Dans la publication Voix Nouvelles du Centre de la Voix de la Fondation Royaumont (année 1991), Marc Texier écrivait un texte, Le Spectre et la Série, qui m'avait passionné à l'époque, sur les deux principaux courants artistiques de la musique contemporaine, la musique spectrale et la musique sérielle. Avec ces deux écoles, c'est une vieille opposition musicale qui se poursuit : doit-on composer avec des notes ou avec des sons ? Qu'est-ce qui prime : l'architecture formelle, ou le flux insensible du temps qui passe... Doit-on composer avec des notes ou avec des sons ? Voilà qui donne à méditer; c'est là une clé essentielle pour mieux appréhender le discours musical et comprendre la spécificité du génie des plus grands maîtres.
L'auteur commence par une brève description du projet du musicien sériel. Être sériel, ce n'est certes plus se servir d'une technique tombée en désuétude, mais garder un certain état d'esprit fait de rigueur, d'attention portée au contrepoint et à l'écriture; c'est se méfier des sons nouveaux, des bruits, que l'on trouve irréductibles aux sons instrumentaux traditionnels. C'est vouloir que la syntaxe prime sur le son, le langage sur le phonème, la structure sur l'objet [l'article scientifique Entre Ordre et Chaos de Pierre Boulez est cité]. Car la musique, avant tout, se pense, c'est une abstraction : la composition est l'art d'écrire avec des notes, non celui de mêler des sonorités...
Note : je me souviens de l'ouvrage de Pierre Boulez, Penser la musique aujourd'hui, dont j'avais fait l'acquisition après avoir découvert les Sonates pour piano magistralement interprétées par Claude Helffer. J'étais fasciné par cette impression troublante d'être en train de lire un livre d'algèbre, avec des termes abstraits comme "cohérence structurelle" ou "matrice", et même des formules mathématiques; une sorte d'étrange grimoire, difficile à décrypter, dont il fallait percer les secrets, en somme !

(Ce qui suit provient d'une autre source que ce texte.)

-- ==== Sys2Proof/Proofs/Clocked.lean ====
section
/-! The block cycle by cycle: the exchange with the time-arithmetic primitive (`42_time_arith.md` section 2), and that the
cycles of an operation together are the operation (`00_scope.md` R9). -/

namespace Sys2Proof.Proofs

open Sys2Proof.Machine Sys2Proof.Safety

/-! ## Running a list of actions -/

/-- The actions `acts` take the block from `s` to `s'`, whatever the host does afterwards. -/
def Runs (acts : List HostAction) (s s' : State) : Prop :=
  ∀ rest, steps acts.length (setScript s (acts ++ rest)) = .next (setScript s' rest)

theorem Runs.nil (s : State) : Runs [] s s := fun _ => rfl

theorem Runs.cons {a : HostAction} {acts : List HostAction} {s s₁ s' : State}
    (first : ∀ rest, runAction a (setScript s rest) = .next (setScript s₁ rest)) (more : Runs acts s₁ s') :
    Runs (a :: acts) s s' := by
  intro rest
  have answer : step (setScript s (a :: acts ++ rest)) = .next (setScript s₁ (acts ++ rest)) :=
    (step_of_script rfl).trans (first (acts ++ rest))
  exact (steps_succ acts.length _ _ answer).trans (more rest)

theorem Runs.append {as bs : List HostAction} {s s₁ s' : State} (first : Runs as s s₁) (more : Runs bs s₁ s') :
    Runs (as ++ bs) s s' := by
  intro rest
  rw [List.length_append, List.append_assoc, steps_add _ _ _ _ (first (bs ++ rest))]
  exact more rest

/-! ## Single edges -/

/-- A cycle without a command, an acknowledge or a reset. -/
def Quiet (p : Pins) : Prop := p.rst = false ∧ p.start = false ∧ p.taAck = false

theorem quiet_idlePins : Quiet idlePins := ⟨rfl, rfl, rfl⟩

theorem clockEdge_quiet_of_inflight {p : Pins} {s : State} {f : InFlight} (quiet : Quiet p) (hf : s.inflight = some f) :
    clockEdge p s = advanceInFlight f p s := by
  obtain ⟨rst, start, ack⟩ := quiet
  rw [clockEdge_of_inflight rst (by simp [lateAck, ack]) hf]
  simp [start]

/-- While an answer is awaited a quiet cycle changes nothing but the undefined contents (`42_time_arith.md` R154). -/
theorem clockEdge_while_waiting {p : Pins} {s : State} {t : CalendarTime} {ph : EncodePhase} (quiet : Quiet p)
    (waits : ph = .wait60 ∨ ∃ nm, ph = .wait3600 nm) (hf : s.inflight = some (.encode t ph)) :
    clockEdge p s = .next (holdEncode s t ph) := by
  rw [clockEdge_quiet_of_inflight quiet hf]
  obtain ⟨-, -, ack⟩ := quiet
  rcases waits with rfl | ⟨nm, rfl⟩ <;> simp [advanceInFlight, advanceEncode, ack]

theorem clockEdge_request60 {s : State} {t : CalendarTime} (hf : s.inflight = some (.encode t .request60)) :
    clockEdge idlePins s = .next (holdEncode s t .wait60) :=
  clockEdge_quiet_of_inflight quiet_idlePins hf

theorem clockEdge_request3600 {s : State} {t nm : CalendarTime}
    (hf : s.inflight = some (.encode t (.request3600 nm))) : clockEdge idlePins s = .next (holdEncode s t (.wait3600 nm)) :=
  clockEdge_quiet_of_inflight quiet_idlePins hf

theorem clockEdge_filling {s : State} {t nm : CalendarTime} {d : Dst} {n : Nat}
    (hf : s.inflight = some (.encode t (.filling nm d n))) : clockEdge idlePins s = .next (workEncode t nm d s n) :=
  clockEdge_quiet_of_inflight quiet_idlePins hf

theorem clockEdge_workingParity {s : State} {b : Frame} {lo hi : BitVec 6} {n : Nat}
    (hf : s.inflight = some (.parity b lo hi n)) : clockEdge idlePins s = .next (workParity b lo hi s n) :=
  clockEdge_quiet_of_inflight quiet_idlePins hf

/-- Acceptance of an ENCODE: the first request follows (log 5). -/
theorem clockEdge_acceptEncode {p : Pins} {s : State} {w : CtWord} (idle : s.inflight = none) (rst : p.rst = false)
    (ack : p.taAck = false) (start : p.start = true) (op : p.op = 0) (t : p.t = .whole w)
    (legal : inRangeCT (ctOfWord w) = true) : clockEdge p s = .next (holdEncode s (ctOfWord w) .request60) := by
  rw [clockEdge_of_idle rst idle]
  simp [ack, start, acceptCommand, op, acceptEncode, t, legal]

theorem clockEdge_acceptParity {s : State} (b : Frame) {lo hi : BitVec 6} (ready : ParityReady s lo hi) :
    clockEdge (parityPins b lo hi) s = .next (workParity b lo hi s Config.latParityWork) := by
  rw [clockEdge_of_idle rfl ready.idle]
  have legal := (legalRange_iff lo hi).mpr ⟨ready.ordered, ready.inside⟩
  simp [parityPins, idlePins, acceptCommand, acceptParity, legal]

/-- The first answer: the second request follows (log 5). -/
theorem clockEdge_nextMinute {p : Pins} {s : State} {t : CalendarTime} {w : CtWord}
    (hf : s.inflight = some (.encode t .wait60)) (rst : p.rst = false) (start : p.start = false) (ack : p.taAck = true)
    (late : p.taLate = false) (taR : p.taR = .whole w) (legal : inRangeCT (ctOfWord w) = true) :
    clockEdge p s = .next (holdEncode s t (.request3600 (ctOfWord w))) := by
  rw [clockEdge_of_inflight rst (by simp [lateAck, late]) hf]
  simp [start, advanceInFlight, advanceEncode, ack, takeNextMinute, taR, legal]

/-- The second answer: its `dst` field is all that is used (`30_encoding.md` R79). -/
theorem clockEdge_nextHour {s : State} {t nm : CalendarTime} {w : CtWord}
    (hf : s.inflight = some (.encode t (.wait3600 nm))) (legal : (ctOfWord w).dst ≠ .reserved) :
    clockEdge (answerPins w) s = .next (workEncode t nm (ctOfWord w).dst s Config.latEncodeWork) := by
  rw [clockEdge_of_inflight rfl rfl hf]
  exact if_neg legal

/-! ## Waiting -/

/-- `s'` is `s` but for what an ENCODE in progress holds: FRAME, STATUS, the operation, `done` and the count of free
values. -/
def EncodeOpen (s s' : State) : Prop :=
  s' = { s with frame := s'.frame, status := s'.status, inflight := s'.inflight, done := s'.done, draws := s'.draws }

theorem encodeOpen_refl (s : State) : EncodeOpen s s := rfl

theorem EncodeOpen.holdEncode {s s' : State} (h : EncodeOpen s s') (t : CalendarTime) (ph : EncodePhase) :
    EncodeOpen s (holdEncode s' t ph) := by
  unfold EncodeOpen at h ⊢
  rw [h]
  rfl

/-- Any list of quiet cycles leaves the same ENCODE waiting for the same answer, by induction on the cycles. -/
theorem runs_while_waiting {s₀ : State} {t : CalendarTime} {ph : EncodePhase}
    (waits : ph = .wait60 ∨ ∃ nm, ph = .wait3600 nm) (cycles : List Pins) (quiet : ∀ p ∈ cycles, Quiet p) (s : State)
    (hf : s.inflight = some (.encode t ph)) (same : EncodeOpen s₀ s) :
    ∃ s', Runs (cycles.map .clock) s s' ∧ s'.inflight = some (.encode t ph) ∧ EncodeOpen s₀ s' := by
  induction cycles generalizing s with
  | nil => exact ⟨s, .nil s, hf, same⟩
  | cons p ps ih =>
    obtain ⟨quiet_p, quiet_ps⟩ := List.forall_mem_cons.mp quiet
    obtain ⟨s', runs, hf', same'⟩ := ih quiet_ps (holdEncode s t ph) rfl (same.holdEncode t ph)
    have first (rest : List HostAction) :
        runAction (.clock p) (setScript s rest) = .next (setScript (holdEncode s t ph) rest) :=
      clockEdge_while_waiting quiet_p waits hf
    exact ⟨s', .cons first runs, hf', same'⟩

/-- As above, when nothing at all is driven. -/
theorem runs_idle_while_waiting {s₀ s : State} {t : CalendarTime} {ph : EncodePhase}
    (waits : ph = .wait60 ∨ ∃ nm, ph = .wait3600 nm) (d : Nat) (hf : s.inflight = some (.encode t ph))
    (same : EncodeOpen s₀ s) :
    ∃ s', Runs (List.replicate d (.clock idlePins)) s s' ∧ s'.inflight = some (.encode t ph) ∧ EncodeOpen s₀ s' := by
  rw [← List.map_replicate]
  refine runs_while_waiting waits _ (fun p hp => ?_) s hf same
  rw [List.eq_of_mem_replicate hp]
  exact quiet_idlePins

/-! ## Working -/

/-- Completing an ENCODE overwrites all it held but the count of free values: no cell comes from the old FRAME. -/
theorem EncodeOpen.finishEncode {s s' : State} (h : EncodeOpen s s') (a b : Dst) (nm : CalendarTime) :
    finishEncode a nm b s' = { finishEncode a nm b s with draws := s'.draws } := by
  unfold EncodeOpen at h
  rw [h]
  simp only [Machine.finishEncode, completeEncode, encodeCore_old s'.frame s.frame]

/-- The working cycles of an ENCODE whose answers are held end in its completion, by induction on their number. -/
theorem runs_workEncode {s₀ : State} (t nm : CalendarTime) (d : Dst) (n : Nat) (s : State) (same : EncodeOpen s₀ s) :
    ∃ s', Runs (List.replicate n (.clock idlePins)) (workEncode t nm d s n) s' ∧
      s' = { finishEncode t.dst nm d s₀ with draws := s'.draws } := by
  induction n generalizing s with
  | zero =>
    refine ⟨_, .nil _, ?_⟩
    rw [workEncode, same.finishEncode]
  | succ n ih =>
    obtain ⟨s', runs, done⟩ := ih (holdEncode s t (.filling nm d n)) (same.holdEncode _ _)
    refine ⟨s', .cons (fun rest => ?_) runs, done⟩
    rw [workEncode, runAction, clockEdge_filling rfl]
    cases n <;> rfl

/-- `s'` is `s` but for what a PARITY in progress holds: PBIT, the operation, `done` and the count of free values. -/
def ParityOpen (s s' : State) : Prop :=
  s' = { s with pbit := s'.pbit, inflight := s'.inflight, done := s'.done, draws := s'.draws }

theorem ParityOpen.holdParity {s s' : State} (h : ParityOpen s s') (b : Frame) (lo hi : BitVec 6) (n : Nat) :
    ParityOpen s (holdParity s' b lo hi n) := by
  unfold ParityOpen at h ⊢
  rw [h]
  rfl

theorem ParityOpen.finishParity {s s' : State} (h : ParityOpen s s') (b : Frame) (lo hi : BitVec 6) :
    finishParity b lo hi s' = { finishParity b lo hi s with draws := s'.draws } := by
  unfold ParityOpen at h
  rw [h]
  rfl

/-- The working cycles of a PARITY end in its completion, by induction on their number. -/
theorem runs_workParity {s₀ : State} (b : Frame) (lo hi : BitVec 6) (n : Nat) (s : State) (same : ParityOpen s₀ s) :
    ∃ s', Runs (List.replicate n (.clock idlePins)) (workParity b lo hi s n) s' ∧
      s' = { finishParity b lo hi s₀ with draws := s'.draws } := by
  induction n generalizing s with
  | zero =>
    refine ⟨_, .nil _, ?_⟩
    rw [workParity, same.finishParity]
  | succ n ih =>
    obtain ⟨s', runs, done⟩ := ih (holdParity s b lo hi n) (same.holdParity b lo hi n)
    refine ⟨s', .cons (fun rest => ?_) runs, done⟩
    rw [workParity, runAction, clockEdge_workingParity rfl]
    cases n <;> rfl

/-! ## Whole operations -/

theorem runs_parityCycles {s : State} (b : Frame) {lo hi : BitVec 6} (ready : ParityReady s lo hi) :
    ∃ s', Runs (parityCycles b lo hi) s s' ∧ s' = { finishParity b lo hi s with draws := s'.draws } := by
  obtain ⟨s', runs, done⟩ := runs_workParity b lo hi Config.latParityWork s rfl
  refine ⟨s', .cons (fun rest => ?_) runs, done⟩
  rw [runAction, clockEdge_acceptParity (s := setScript s rest) b { ready with }]
  cases Config.latParityWork <;> rfl

/-- Command, request, wait and answer, twice, then the working cycles. -/
theorem runs_encodeCycles {s : State} {t nm : CalendarTime} {w : CtWord} (d₁ d₂ : Nat)
    (ready : EncodeReady s t nm (ctOfWord w)) :
    ∃ s', Runs (encodeCycles (wordOfCt t) (wordOfCt nm) w d₁ d₂) s s' ∧
      s' = { finishEncode t.dst nm (ctOfWord w).dst s with draws := s'.draws } := by
  have command (rest : List HostAction) : runAction (.clock (encodePins (wordOfCt t))) (setScript s rest) =
      .next (setScript (holdEncode s t .request60) rest) := by
    rw [runAction, clockEdge_acceptEncode (s := setScript s rest) (w := wordOfCt t) ready.idle rfl rfl rfl rfl rfl
      (by simpa using ready.time), ctOfWord_wordOfCt]
    rfl
  have request₁ (rest : List HostAction) : runAction (.clock idlePins) (setScript (holdEncode s t .request60) rest) =
      .next (setScript (holdEncode (holdEncode s t .request60) t .wait60) rest) := clockEdge_request60 rfl
  obtain ⟨s₁, wait₁, hf₁, same₁⟩ := runs_idle_while_waiting (s₀ := s) (.inl rfl) d₁
    (s := holdEncode (holdEncode s t .request60) t .wait60) rfl ((encodeOpen_refl s).holdEncode _ _ |>.holdEncode _ _)
  have nextMinute (rest : List HostAction) : runAction (.clock (answerPins (wordOfCt nm))) (setScript s₁ rest) =
      .next (setScript (holdEncode s₁ t (.request3600 nm)) rest) := by
    rw [runAction, clockEdge_nextMinute (s := setScript s₁ rest) (w := wordOfCt nm) hf₁ rfl rfl rfl rfl rfl
      (by simpa using ready.legalNM), ctOfWord_wordOfCt]
    rfl
  have request₂ (rest : List HostAction) : runAction (.clock idlePins) (setScript (holdEncode s₁ t (.request3600 nm)) rest) =
      .next (setScript (holdEncode (holdEncode s₁ t (.request3600 nm)) t (.wait3600 nm)) rest) := clockEdge_request3600 rfl
  obtain ⟨s₂, wait₂, hf₂, same₂⟩ := runs_idle_while_waiting (s₀ := s) (.inr ⟨nm, rfl⟩) d₂
    (s := holdEncode (holdEncode s₁ t (.request3600 nm)) t (.wait3600 nm)) rfl (same₁.holdEncode _ _ |>.holdEncode _ _)
  have nextHour (rest : List HostAction) : runAction (.clock (answerPins w)) (setScript s₂ rest) =
      .next (setScript (workEncode t nm (ctOfWord w).dst s₂ Config.latEncodeWork) rest) := by
    rw [runAction, clockEdge_nextHour (s := setScript s₂ rest) hf₂ ready.legalNH]
    cases Config.latEncodeWork <;> rfl
  obtain ⟨s', work, done⟩ := runs_workEncode (s₀ := s) t nm (ctOfWord w).dst Config.latEncodeWork s₂ same₂
  exact ⟨s', ((Runs.cons command (.cons request₁ wait₁)).append (.cons nextMinute (.cons request₂ wait₂))).append
    (.cons nextHour work), done⟩

/-! ## The obligations -/

/-- Settles O37: the run of the cycles ends in the completed PARITY, for any script after them. -/
theorem clockedParityIsTheOperation : Obligations.ClockedParityIsTheOperation := by
  intro s b lo hi rest ready
  obtain ⟨s', runs, done⟩ := runs_parityCycles b ready
  have whole : exec (.parity b lo hi) (setScript s rest) = .next (finishParity b lo hi (setScript s rest)) :=
    (exec_parity_next b lo hi _ _).mpr ⟨{ ready with }, rfl⟩
  exact ⟨_, _, whole, runs rest, congrArg (setScript · rest) done⟩

/-- Settles O38: the run of the cycles ends in the completed ENCODE, for any script after them. -/
theorem clockedEncodeIsTheOperation : Obligations.ClockedEncodeIsTheOperation := by
  intro s t nm w d₁ d₂ rest ready
  obtain ⟨s', runs, done⟩ := runs_encodeCycles d₁ d₂ ready
  have whole : exec (.encode t) (setScript s rest) = .next (finishEncode t.dst nm (ctOfWord w).dst (setScript s rest)) :=
    exec_encode_of_ready { ready with }
  exact ⟨_, _, whole, runs rest, congrArg (setScript · rest) done⟩

/-- Settles O39: the edges of acceptance and of the first answer, and the outputs read off the operation in progress. -/
theorem requestsCarryTheUnmodifiedTime : Obligations.RequestsCarryTheUnmodifiedTime := by
  refine ⟨fun s p w idle rst ack start op t legal => ?first, fun s p t w hf rst start ack late taR legal => ?second,
    fun s a w request => (taRequest_eq_some_iff s a w).mp request, statedTaT_eq_some_iff⟩
  case first =>
    refine ⟨_, clockEdge_acceptEncode idle rst ack start op t legal, rfl, ?_⟩
    simp [taRequest]
  case second => exact ⟨_, clockEdge_nextMinute hf rst start ack late taR legal, rfl, rfl⟩

/-- Settles O40: the run of the quiet cycles. -/
theorem unansweredRequestStaysBusy : Obligations.UnansweredRequestStaysBusy := by
  intro s t ph cycles waits hf quiet
  obtain ⟨s', runs, hf', -⟩ := runs_while_waiting waits cycles quiet s hf (encodeOpen_refl s)
  have answer := runs []
  rw [List.length_map, List.append_nil] at answer
  refine ⟨_, answer, hf', ?_, (statedTaT_eq_some_iff _ _).mpr ⟨t, ph, hf', rfl⟩⟩
  simp [State.busy, hf']

end Sys2Proof.Proofs
end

Mêler si subtilement des sonorités qu'il semble que toutes les frontières s'abolissent entre l'harmonie et le timbre, entre un accord et le suivant, continue Marc Texier, tel est le projet du musicien spectral. [...] L'harmonie, le développement traditionnel ne peuvent plus être appliqués : il faut tirer des bruits eux-mêmes la syntaxe par laquelle on les organisera; extrapoler du microcosme d'un son, le macrocosme de l'œuvre; respecter toujours la continuité de l'univers sonore [le compositeur Tristan Murail est évoqué : nous aurons l'occasion de reparler de lui par la suite]. On parle alors de couleurs et de coloristes. Pour ces musiciens la musique est un art concret, qui avant tout s'entend - les notes ne sont que pis-aller. Les notes ne sont que pis-aller !

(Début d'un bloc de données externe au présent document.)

-- ==== Sys2Proof/Machine/Ops.lean ====
section
/-! DEFINITION. Machine/Ops.lean: the named operations over registers, memory and the console
(10_state.md, 20_memory.md), the fetch (rule R91), and the ends of a step: the FAULT and HALT
outcomes and the trap entry (rules R95, R141, R172). -/

namespace Sys2Proof.Machine

/-! ### Registers -/

/-- Read one register of the file (rule R20). -/
def Regs.read (g : Regs) : Reg → Word
  | .r0 => g.r0 | .r1 => g.r1 | .r2 => g.r2 | .r3 => g.r3
  | .r4 => g.r4 | .r5 => g.r5 | .r6 => g.r6 | .r7 => g.r7

/-- Write one register of the file; none is hardwired (rule R20). -/
def Regs.write (g : Regs) (r : Reg) (v : Word) : Regs :=
  match r with
  | .r0 => { g with r0 := v } | .r1 => { g with r1 := v }
  | .r2 => { g with r2 := v } | .r3 => { g with r3 := v }
  | .r4 => { g with r4 := v } | .r5 => { g with r5 := v }
  | .r6 => { g with r6 := v } | .r7 => { g with r7 := v }

/-- `x[i]` (rule R10). -/
def State.readReg (s : State) (r : Reg) : Word := s.regs.read r

/-- `x[i] <- v` (rule R10). -/
def State.writeReg (s : State) (r : Reg) (v : Word) : State := { s with regs := s.regs.write r v }

/-- `pc <- target` (rule R10). -/
def State.setPc (s : State) (v : Word) : State := { s with pc := v }

/-- `cond <- f` (rule R10). -/
def State.setCond (s : State) (f : Cond) : State := { s with cond := f }

/-- Put a memory in place of the state's. -/
def State.setMem (s : State) (m : Memory) : State := { s with mem := m }

/-- Put a console in place of the state's. -/
def State.setConsole (s : State) (c : Console) : State := { s with console := c }

/-- Put a run state in place of the state's (rule R34). -/
def State.setRunState (s : State) (r : RunState) : State := { s with runState := r }

/-! ### The memory array -/

/-- What a cell holds that nothing has written: the reset contents (rule R37). -/
def unlistedWord : Word := 0

/-- The number of cells (rule R29). -/
def memorySize : Nat := 65536

/-- The cell at an address, in a list of cells. -/
def lookupCell : List Cell → Nat → Word
  | [], _ => unlistedWord
  | (k, v) :: rest, a => if a = k then v else lookupCell rest a

/-- Write a cell in a rising list of cells; the reset contents are not listed. -/
def storeCell : List Cell → Nat → Word → List Cell
  | [], a, v => if v = unlistedWord then [] else [(a, v)]
  | (k, w) :: rest, a, v =>
    if a < k then
      if v = unlistedWord then (k, w) :: rest else (a, v) :: (k, w) :: rest
    else if a = k then
      if v = unlistedWord then rest else (a, v) :: rest
    else (k, w) :: storeCell rest a v

/-- `M[a]` (rules R11, R29). -/
def Memory.read (m : Memory) (a : Word) : Word := lookupCell m.cells a.toNat

/-- `M[a] <- v` (rules R11, R48). -/
def Memory.write (m : Memory) (a v : Word) : Memory := ⟨storeCell m.cells a.toNat v⟩

/-- The canonical form of a list of cells: addresses inside the array and strictly rising, no cell
equal to what an unlisted address reads as. -/
def canonicalCells : List Cell → Bool
  | [] => true
  | (k, v) :: rest =>
    decide (k < memorySize) && decide (v ≠ unlistedWord) &&
      rest.all (fun c => decide (k < c.1)) && canonicalCells rest

/-- The memory is in canonical form. -/
def Memory.wf (m : Memory) : Bool := canonicalCells m.cells

/-! ### The console (rules R12, R54) -/

/-- Append a call to the console's record (rule R97). -/
def Console.log (c : Console) (e : ConsoleEvent) : Console := { c with events := c.events ++ [e] }

/-- The byte an event wrote, if it is a write. -/
def ConsoleEvent.written? : ConsoleEvent → Option Byte
  | .write b => some b
  | .poll _ | .read _ | .readEof | .flush => none

/-- The output stream: "the ordered sequence of bytes passed to `write_byte`" (rule R33). -/
def Console.output (c : Console) : List Byte := c.events.filterMap ConsoleEvent.written?

/-- Some further byte of the input stream will be supplied. -/
def Console.hasInput (c : Console) : Bool :=
  match c.input, c.tail with
  | _ :: _, _ => true
  | [], .unknown => true
  | [], .endOfInput | [], .neverSupplied => false

/-- Take the next byte of the input stream, if the host supplies one (rules R33, R54). -/
def Console.takeByte (c : Console) : Option (Byte × Console) :=
  match c.input, c.tail with
  | b :: rest, _ => some (b, { c with input := rest }.log (.read b))
  | [], .unknown =>
    let b := Config.freeInputByte c.draws
    some (b, { c with draws := c.draws + 1 }.log (.read b))
  | [], .endOfInput | [], .neverSupplied => none

/-- The next draw of `poll_has_input`, before rule R54's constraint. -/
def Console.pollDraw (c : Console) : Bool × Console :=
  match c.polls with
  | d :: rest => (d, { c with polls := rest })
  | [] => (Config.freePollAnswer c.draws, { c with draws := c.draws + 1 })

/-- `poll_has_input()`: a draw that may be true only where the next blocking read returns a byte at
once; false at end of input (rule R54, decisions D10, D29). -/
def Console.pollHasInput (c : Console) : Bool × Console :=
  let ready := c.pollDraw.1 && c.hasInput
  (ready, c.pollDraw.2.log (.poll ready))

/-- What `read_char_blocking()` does: a byte, EOF, or no return at all (rule R54). -/
inductive ReadAnswer where
  | byte (b : Byte)
  | endOfInput
  | never
deriving DecidableEq, Repr

/-- `read_char_blocking()` (rules R12, R54). -/
def Console.readCharBlocking (c : Console) : ReadAnswer × Console :=
  match c.takeByte with
  | some (b, c') => (.byte b, c')
  | none =>
    match c.tail with
    | .endOfInput => (.endOfInput, c.log .readEof)
    | .neverSupplied | .unknown => (.never, c)

/-- `write_byte(b)` (rules R12, R54). -/
def State.writeByte (s : State) (b : Byte) : State := s.setConsole (s.console.log (.write b))

/-- `for c in text: write_byte(c)` (rules R145, R147). -/
def State.writeBytes (s : State) : List Byte → State
  | [] => s
  | b :: rest => (s.writeByte b).writeBytes rest

/-- `flush`: a call that changes neither the order nor the content of the output (rule R54). -/
def State.flush (s : State) : State := s.setConsole (s.console.log .flush)

/-! ### Memory access of the machine (rules R46 to R49) -/

/-- KBSR, the keyboard status register's address (rules R30, R52). -/
def kbsrAddr : Word := 0xFE00

/-- KBDR, the keyboard data register's address (rules R30, R52). -/
def kbdrAddr : Word := 0xFE02

/-- KBSR after a poll that found input: READY, bit 15 (rule R31, decision D8). -/
def kbsrReady : Word := 0x8000

/-- The poll a mapped read of KBSR performs, and the KBSR/KBDR pair it leaves (rule R46). -/
def pollKeyboard (s : State) : State :=
  let p := s.console.pollHasInput
  match (if p.1 then p.2.takeByte else none) with
  | some (b, c) =>
    (s.setConsole c).setMem ((s.mem.write kbsrAddr kbsrReady).write kbdrAddr (zextByte b))
  | none => (s.setConsole p.2).setMem (s.mem.write kbsrAddr 0)

/-- `RawRead(a, 1)`: no side effect at any address (rule R47). -/
def rawRead (a : Word) (s : State) : Word × State := (s.mem.read a, s)

/-- `MemRead(a, 1)`: the mapped read (rule R46). -/
def memRead (a : Word) (s : State) : Word × State :=
  if a = kbsrAddr then rawRead a (pollKeyboard s) else rawRead a s

/-- `MemWrite(a, 1, v)`: a plain write at every address (rule R48). -/
def memWrite (a v : Word) (s : State) : State := s.setMem (s.mem.write a v)

/-- The read of a string cell by PUTS and PUTSP (rules R49, R150, parameter TRAP_READS_MAPPED). -/
def stringRead (a : Word) (s : State) : Word × State :=
  if s.params.trapReadsMapped then memRead a s else rawRead a s

/-- The fetch: the mapped read at PC, then PC advanced by 1 modulo 2^16 (rules R24, R91). -/
def fetch (s : State) : Word × State :=
  let r := memRead s.pc s
  (r.1, r.2.setPc (s.pc + 1))

/-! ### The ends of a step (rules R13, R95) -/

/-- `raise Fault(reason)`: the FAULT outcome. The state is kept as it is where the fault is raised,
PC already advanced by the fetch, and the run state becomes FAULTED(reason); nothing is saved and no
handler runs (rules R34, R95, R172, R173). -/
def raiseFault (r : FaultReason) (s : State) : StepResult := .next (s.setRunState (.faulted r))

/-- `halt`: the HALT outcome; the run state becomes HALTED (rules R34, R95, R147). -/
def haltMachine (s : State) : StepResult := .next (s.setRunState .halted)

/-- Trap entry: TRAP saves PC in R7 under TRAP_LINKS_R7 and nothing otherwise; it changes no mode and
loads no handler address (rules R140, R141, R175). The return is implicit, PC being already past the
TRAP (rule R176), so no operation undoes this one. -/
def trapEntry (s : State) : State :=
  if s.params.trapLinksR7 then s.writeReg .r7 s.pc else s

/-- A blocking read, and what the trap does with the byte. End of input is a fault (rules R142,
R145); a read that never returns leaves the machine stuck (rules R54, R182). -/
def readThen (s : State) (k : Byte → State → StepResult) : StepResult :=
  match s.console.readCharBlocking with
  | (.byte b, c) => k b (s.setConsole c)
  | (.endOfInput, c) => raiseFault .endOfInput (s.setConsole c)
  | (.never, _) => .fault .readNeverReturns

/-! ### Strings in memory (rules R144, R146) -/

/-- One scan over at most `fuel` cells from `a`: write `chars w` for each cell w until a zero cell.
The Bool says whether a zero cell was met. -/
def scanString (chars : Word → List Byte) : Nat → Word → State → Bool × State
  | 0, _, s => (false, s)
  | fuel + 1, a, s =>
    let r := stringRead a s
    if r.1 = 0 then (true, r.2)
    else scanString chars fuel (a + 1) (r.2.writeBytes (chars r.1))

/-- Keep the first n writes of a list of console calls, and every call that is no write. -/
def keepWrites : Nat → List ConsoleEvent → List ConsoleEvent
  | _, [] => []
  | 0, .write _ :: rest => keepWrites 0 rest
  | n + 1, .write b :: rest => .write b :: keepWrites n rest
  | n, .poll a :: rest => .poll a :: keepWrites n rest
  | n, .read b :: rest => .read b :: keepWrites n rest
  | n, .readEof :: rest => .readEof :: keepWrites n rest
  | n, .flush :: rest => .flush :: keepWrites n rest

/-- The output of a step that faults in a string is left open by the spec: any prefix of the bytes it
would have written (rule R172). The prefix's length is a free value. `before` is the number of calls
made before the scan. -/
def truncateOutput (before : Nat) (s : State) : State :=
  let c := s.console
  s.setConsole { c with
    draws := c.draws + 1
    events := c.events.take before ++
      keepWrites (Config.freeOutputLength c.draws) (c.events.drop before) }

/-- PUTS and PUTSP: scan from R0; flush at the zero cell, and Fault(UnterminatedString) after 65536
cells without one (rules R144, R146, decision D18). -/
def putString (chars : Word → List Byte) (s : State) : StepResult :=
  let r := scanString chars memorySize (s.readReg .r0) s
  if r.1 then .next r.2.flush
  else raiseFault .unterminatedString (truncateOutput s.console.events.length r.2)

end Sys2Proof.Machine
end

Schématiquement, on a donc deux axes, opposés en apparence mais intimement complémentaires en réalité, l'un horizontal et d'essence contrapuntique (les notes...), et l'autre vertical et d'essence harmonique (les sons...). Le premier suit une discipline soumise à des règles plutôt strictes, tandis que le second semble toujours vouloir s'en affranchir dans un désir tenace de liberté et d'émancipation.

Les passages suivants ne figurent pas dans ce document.